What type of people are receiving this aid in Ukraine?


MB
: I know this morning, I was just reading reports that it’s in excess of 660,000, most likely 700,000 refugees have already left Ukraine. The estimates are that a million will be leaving Ukraine. And so when people leave, that means that those are the people able to leave. So the people who are left behind, generally speaking, tend to be, of course, there are the fighters who are left behind, but the people who are left behind most likely are the people who are least able to take care of themselves. They’re elderly, they’re sick, they’re disabled. They have fewer people to take care of them than ever before and have scarce economic resources. So this is when we are commanded in the Bible to be the hands and feet of our heavenly Father. We are commanded to go now and serve those who are suffering and being taken away to death and those who have been unrighteously killed in this invasion.

YE: I was on the ground in Kiev around a week and a half before the war began. I went to do ministry work, to bring food to the elderly, to provide medicine, to get an idea of what was happening a week and a half before the war, and what we had to prepare for. And thank God, I was able to go on behalf of the International Fellowship of Christians and Jews with the backing of millions of Christians to go and tell the Jewish community there, “Stock up on basic needs.”

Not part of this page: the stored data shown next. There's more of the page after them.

/-- ROL and ROR in their five forms each: the old carry enters at bit 0 and at bit 7
(43_shift_rotate.md R192, R193). -/
def Obligations.RolRorRotateThroughCarry : Prop :=
  ∀ (b : Byte) (w : Word) (s : State),
    let m := fun ea => (s.readByte ea).toNat
    let c := fun ea k => (s.readByte ea).getLsbD k
    let old := (s.flag .carry).toNat
    (ShiftsA .rolAcc [0x2A] (2 * s.a.toNat + old) (s.a.getLsbD 7) s ∧
     ShiftsMem (.rolZp b) [0x26, b] (eaZeroPage b) (2 * m (eaZeroPage b) + old)
       (c (eaZeroPage b) 7) s ∧
     ShiftsMem (.rolZpX b) [0x36, b] (eaZeroPageX b s) (2 * m (eaZeroPageX b s) + old)
       (c (eaZeroPageX b s) 7) s ∧
     ShiftsMem (.rolAbs w) [0x2E, loByte w, hiByte w] w (2 * m w + old) (c w 7) s ∧
     ShiftsMem (.rolAbsX w) [0x3E, loByte w, hiByte w] (eaAbsoluteX w s)
       (2 * m (eaAbsoluteX w s) + old) (c (eaAbsoluteX w s) 7) s) ∧
    (ShiftsA .rorAcc [0x6A] (s.a.toNat / 2 + 128 * old) (s.a.getLsbD 0) s ∧
     ShiftsMem (.rorZp b) [0x66, b] (eaZeroPage b) (m (eaZeroPage b) / 2 + 128 * old)
       (c (eaZeroPage b) 0) s ∧
     ShiftsMem (.rorZpX b) [0x76, b] (eaZeroPageX b s) (m (eaZeroPageX b s) / 2 + 128 * old)
       (c (eaZeroPageX b s) 0) s ∧
     ShiftsMem (.rorAbs w) [0x6E, loByte w, hiByte w] w (m w / 2 + 128 * old) (c w 0) s ∧
     ShiftsMem (.rorAbsX w) [0x7E, loByte w, hiByte w] (eaAbsoluteX w s)
       (m (eaAbsoluteX w s) / 2 + 128 * old) (c (eaAbsoluteX w s) 0) s)

/-- "Nine ROLs restore the original value and carry" (43_shift_rotate.md R192), and nine RORs do too, the rotation of
R193 being of the same nine bits. -/
def Obligations.NineRotatesRestore : Prop :=
  ∀ s : State,
    (∃ t, repeatExec .rolAcc 9 s = some t ∧ t.a = s.a ∧ t.flag .carry = s.flag .carry) ∧
    (∃ t, repeatExec .rorAcc 9 s = some t ∧ t.a = s.a ∧ t.flag .carry = s.flag .carry)

/-! ### Control transfer -/

/-- JMP absolute: PC is exactly the operand word (44_control_transfer.md R200; that PC is not adjusted further when
the target equals `pc_op` or `pc_next` is the spec's decision D8; log 14). -/
def Obligations.JmpAbsoluteSetsPc : Prop :=
  ∀ (w : Word) (s : State), Jumps (.jmpAbs w) [0x4C, loByte w, hiByte w] w s

/-- JMP indirect: the second pointer byte is at `(ptr & 0xFF00) | ((ptr + 1) & 0x00FF)`, and where the low byte of the
pointer is not 0xFF the target is the word at the pointer (44_control_transfer.md R201; the page wrap is the
spec's decision D13; log 19). -/
def Obligations.JmpIndirectWrapsInPage : Prop :=
  ∀ (ptr : Word) (s : State),
    Jumps (.jmpInd ptr) [0x6C, loByte ptr, hiByte ptr]
      (wordOf (s.readByte ((ptr &&& 0xFF00) ||| ((ptr + 1) &&& 0x00FF))) (s.readByte ptr)) s ∧
    (ptr.toNat % 256 ≠ 255 →
      Jumps (.jmpInd ptr) [0x6C, loByte ptr, hiByte ptr] (s.readWord ptr) s)

/-- JSR pushes the address of its last byte, high byte first, and transfers; RTS pulls a word, low byte first, and
transfers to it plus one (44_control_transfer.md R202, R203; the stack discipline is the spec's decision D10; log 16). -/
def Obligations.JsrAndRtsUseStack : Prop :=
  ∀ (w : Word) (s : State),
    (Runs (.jsr w) [0x20, loByte w, hiByte w] s fun t =>
      t.pc = w ∧ t.sp = s.sp - 2 ∧
      t.readByte (stackAddr s.sp) = hiByte (s.pc + 2) ∧
      t.readByte (stackAddr (s.sp - 1)) = loByte (s.pc + 2) ∧
      Keeps [.sp] [] s t ∧ KeepsMemBut [stackAddr s.sp, stackAddr (s.sp - 1)] s t) ∧
    (Runs .rts [0x60] s fun t =>
      t.pc.toNat = ((s.readByte (stackAddr (s.sp + 1))).toNat +
        256 * (s.readByte (stackAddr (s.sp + 2))).toNat + 1) % 65536 ∧
      t.sp = s.sp + 2 ∧ Keeps [.sp] [] s t ∧ KeepsMem s t)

I visited one elderly woman, a Holocaust survivor. Right before I got there, she fell and broke her hip, and she was in bed. She didn’t even have pain medication or food before I got there. I said, “What would you have done if we didn’t come right now?” She said, “You came from God because I wouldn’t have survived. I can’t get out of bed. I have a broken hip.” I can’t stop thinking of her, Dean Bachman, because it’s exactly what you said. She can’t go and evacuate. She can’t cross the border. And there are so many people like her who stay behind and without us would have no one to care for them.

What is the reality of war that the people of Ukraine are facing?


MB
: War is personal. It’s very personal because it’s about people. What is indescribable in this case is the fact that these seem to be indiscriminate bombings. Bombings are almost designed to touch civilians. Normally that is not something that happens. But when civilians are hurt, again, you’re talking about the weakest, the most vulnerable. The hospitals are disrupted. Supply lines are disrupted. Food chains are disrupted. And so what is it that people need in a time of war? They need to have the absolute essentials, the basics.

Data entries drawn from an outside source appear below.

-- ==== Sys2Proof/Laws/Ops.lean ====
section
/-! SUPPORT. What the stack primitives, `halt` and `raise` leave, said once for each. -/

namespace Sys2Proof.Machine

variable (s : State) (v : Byte) (w : Word) (e : StepError)

/-- The stack never leaves the stack page (10_state.md R23). -/
theorem stackAddr_toNat (sp : Byte) : (stackAddr sp).toNat = 256 + sp.toNat := by
  have h := sp.isLt
  simp only [stackAddr, stackBase, BitVec.toNat_add, zext16_toNat]
  simp
  omega

/-- Two offsets designate the same location only if they are equal. -/
theorem stackAddr_inj {sp sq : Byte} : stackAddr sp = stackAddr sq ↔ sp = sq := by
  constructor
  · intro h
    apply BitVec.eq_of_toNat_eq
    have := congrArg BitVec.toNat h
    rw [stackAddr_toNat, stackAddr_toNat] at this
    omega
  · rintro rfl
    rfl

/-! ### push8, pull8 (40_engine_and_resolver.md R127, R128) -/

@[simp] theorem push8_a : (push8 v s).a = s.a := rfl
@[simp] theorem push8_x : (push8 v s).x = s.x := rfl
@[simp] theorem push8_y : (push8 v s).y = s.y := rfl
@[simp] theorem push8_sp : (push8 v s).sp = s.sp - 1 := rfl
@[simp] theorem push8_pc : (push8 v s).pc = s.pc := rfl
@[simp] theorem push8_p : (push8 v s).p = s.p := rfl
@[simp] theorem push8_runState : (push8 v s).runState = s.runState := rfl
@[simp] theorem push8_fault : (push8 v s).fault = s.fault := rfl

theorem push8_readByte (a : Word) :
    (push8 v s).readByte a = if a = stackAddr s.sp then v else s.readByte a := by
  simp [push8, State.readByte_writeByte]

theorem push8_wf {s : State} (h : s.mem.wf) : (push8 v s).mem.wf := State.writeByte_wf h _ _

@[simp] theorem pull8_fst : (pull8 s).1 = s.readByte (stackAddr (s.sp + 1)) := rfl
@[simp] theorem pull8_snd : (pull8 s).2 = s.setSp (s.sp + 1) := rfl

/-! ### push16, pull16 (R129, R130) -/

@[simp] theorem push16_a : (push16 w s).a = s.a := rfl
@[simp] theorem push16_x : (push16 w s).x = s.x := rfl
@[simp] theorem push16_y : (push16 w s).y = s.y := rfl
@[simp] theorem push16_sp : (push16 w s).sp = s.sp - 1 - 1 := rfl
@[simp] theorem push16_pc : (push16 w s).pc = s.pc := rfl
@[simp] theorem push16_p : (push16 w s).p = s.p := rfl
@[simp] theorem push16_runState : (push16 w s).runState = s.runState := rfl
@[simp] theorem push16_fault : (push16 w s).fault = s.fault := rfl

theorem push16_readByte (a : Word) :
    (push16 w s).readByte a =
      if a = stackAddr (s.sp - 1) then loByte w
      else if a = stackAddr s.sp then hiByte w else s.readByte a := by
  simp [push16, push8_readByte]

theorem push16_wf {s : State} (h : s.mem.wf) : (push16 w s).mem.wf := push8_wf _ (push8_wf _ h)

@[simp] theorem pull16_fst : (pull16 s).1 =
    wordOf (s.readByte (stackAddr (s.sp + 1 + 1))) (s.readByte (stackAddr (s.sp + 1))) := rfl
@[simp] theorem pull16_snd : (pull16 s).2 = s.setSp (s.sp + 1 + 1) := rfl

/-! ### halt, raise (60_exceptions.md R254) -/

@[simp] theorem halt_eq : halt s = s.setRunState .halted := rfl
@[simp] theorem raise_a : (raise e s).a = s.a := rfl
@[simp] theorem raise_x : (raise e s).x = s.x := rfl
@[simp] theorem raise_y : (raise e s).y = s.y := rfl
@[simp] theorem raise_sp : (raise e s).sp = s.sp := rfl
@[simp] theorem raise_pc : (raise e s).pc = s.pc := rfl
@[simp] theorem raise_p : (raise e s).p = s.p := rfl
@[simp] theorem raise_mem : (raise e s).mem = s.mem := rfl
@[simp] theorem raise_runState : (raise e s).runState = .halted := rfl
@[simp] theorem raise_fault : (raise e s).fault = some e := rfl

end Sys2Proof.Machine
end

We take it for granted every day, but food is scarce, and it’s almost impossible to find clean water and the medical supplies that are needed. Thank God for the International Fellowship of Christians and Jews to be foresighted enough to recognize that, while it may have been an eventuality, the Fellowship of Christians and Jews saw that this was going to come. They got supplies ahead of time. They couldn’t have gotten supplies ahead of time if supporters hadn’t already given the money to the International Fellowship of Christians and Jews to get those much-needed supplies there. Once a war begins, it’s far more difficult to get the supplies in. So thank God that you are foresighted enough through the organization of the International Fellowship of Christians and Jews to go in ahead of time and bring supplies in. But those supplies don’t last long. They have to be refreshed.

YE: And now we’re at that point where after over a week of war, you have to start creating a humanitarian corridor to get supplies in and it’s going to happen and we have to be prepared on the border to be able to drive it in, distribute it to all the different cities that are running low on medicine and food.

Supplies are running low and because we’re able to prepare for it beforehand, we still have some left. But my prayers are that we’ll be able to get more humanitarian supplies before there’s a crisis that we haven’t experienced, humanitarian levels like that in my lifetime.